Essentially, I am asking the rationale for why Antony Hatchkins' answer does not do the following:

from copy import deepcopy

class A:
    def __deepcopy__(self, memo):
        # Why not add the following two lines?
        if id(self) in memo:
            return memo[id(self)]

        cls = self.__class__
        result = cls.__new__(cls)
        memo[id(self)] = result
        for k, v in self.__dict__.items():
            setattr(result, k, deepcopy(v, memo))
        return result

Therefore, it would be great if someone can explain the internal implementation of deepcopy() in the copy module both to demonstrate the best practice for overriding __deepcopy__ and also just to let me know what is happening under the hood.

I took a brief look at the source code for copy.deepcopy() but was confused by things like copier, reductor, and _reconstruct(). I read answers like deepcopy override clarification and In Python, how can I call copy.deepcopy in my implementation of deepcopy()? but none of them gave a comprehensive answer and rationale.

 3  73  3
1 Jan 1970

Solution

 3

The (reference) implementation for copy.deepcopy is here

As you can see, the firsts thing that function does is check for the instance in the memo, so no need to check in your own implementation.


Here is a breakdown of how that function works:

deepcopy(x, memo=None)

  1. checks if x is in the memo. If it is, return the value associated to it.

  2. tries to work out the copying method, by, in that order

    1. looking for it in the _deepcopy_dispatch dictionary
    2. checking if x has a __deepcopy__ method, and using that
    3. checking if it can be reduced (see here). Ie if it can be pickled. If that is the case, it basically runs that, copies the reduced object, and then unpickles it.
  3. runs the found method to create a copy

  4. registers that copy in the memo.

(I am ellipsing over some details, read the code if you are interesting in them)

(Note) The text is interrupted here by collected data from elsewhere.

/-- First words by format (R68, R70, R74, R77, R78, R79), reserved and unused bits 0. -/
def encSC (op : BitVec 8) (d a b : BitVec 7) (t : BitVec 3) : BitVec 32 := op ++ d ++ a ++ b ++ t
def encSI (op : BitVec 8) (d a : BitVec 7) (imm : BitVec 10) : BitVec 32 := op ++ d ++ a ++ imm
def encSB (op : BitVec 8) (a : BitVec 7) (off : BitVec 17) : BitVec 32 := op ++ a ++ off
def encVC (op : BitVec 8) (d a b : BitVec 8) : BitVec 32 := op ++ d ++ a ++ b
def encMD (op : BitVec 8) (d : BitVec 8) (a : BitVec 7) (off : BitVec 9) : BitVec 32 := op ++ d ++ a ++ off
def encMX (op : BitVec 8) (d : BitVec 8) (a : BitVec 7) (sc : Bool) (x : BitVec 8) : BitVec 32 :=
  op ++ d ++ a ++ BitVec.ofBool sc ++ x
def encMF (op : BitVec 8) (paths : BitVec 8) (scope : BitVec 3) (kind : BitVec 2) : BitVec 32 :=
  op ++ paths ++ scope ++ kind ++ (0 : BitVec 11)
def encMT (op : BitVec 8) (t : BitVec 7) (x y : BitVec 5) (qn : Bool) (q : BitVec 4) : BitVec 32 :=
  op ++ t ++ x ++ y ++ BitVec.ofBool qn ++ q ++ (0 : BitVec 2)
def encMK (op : BitVec 8) (n : BitVec 8) (imm : BitVec 16) : BitVec 32 := op ++ n ++ imm
def encEC (op : BitVec 8) (d : BitVec 8) (a b : BitVec 7) : BitVec 32 := op ++ d ++ a ++ b ++ (0 : BitVec 2)
def encSY (op : BitVec 8) (d a : BitVec 7) (imm : BitVec 10) : BitVec 32 := op ++ d ++ a ++ imm

/-- An operand of 7 or 3 bits in a field of 8 (R70, R74). -/
abbrev in8 {n : Nat} (x : BitVec n) : BitVec 8 := x.setWidth 8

So to answer your questions (and others you may have):

    • Q: what happens when you override __deepcopy__
    • A: It is called at step 3, instead of the default (unless there was a method in the _deepcopy_dispatch dictionary, but that dictionary should only contain methods for basic types)
    • Q: when does the recursivity happen
    • A: It happens when your __deepcopy__ function is called. This one should recursively call deepcopy with the same memo dictionary
    • Q: Why does Antony Hatchkins' implementation register the instance in memo if deepcopy function also does it (step 4)
    • A: because deepcopy registers the object in memo at the very end, whereas to avoid infinite recursion, you need to register it before doing recursive calls

Note: For a simpler way to allow your custom classes to be copied, you can also implement the __gestate__ and __setstate__ methods, and relying on the fact that deepcopy falls back on pickling methods

2024-07-07
tbrugere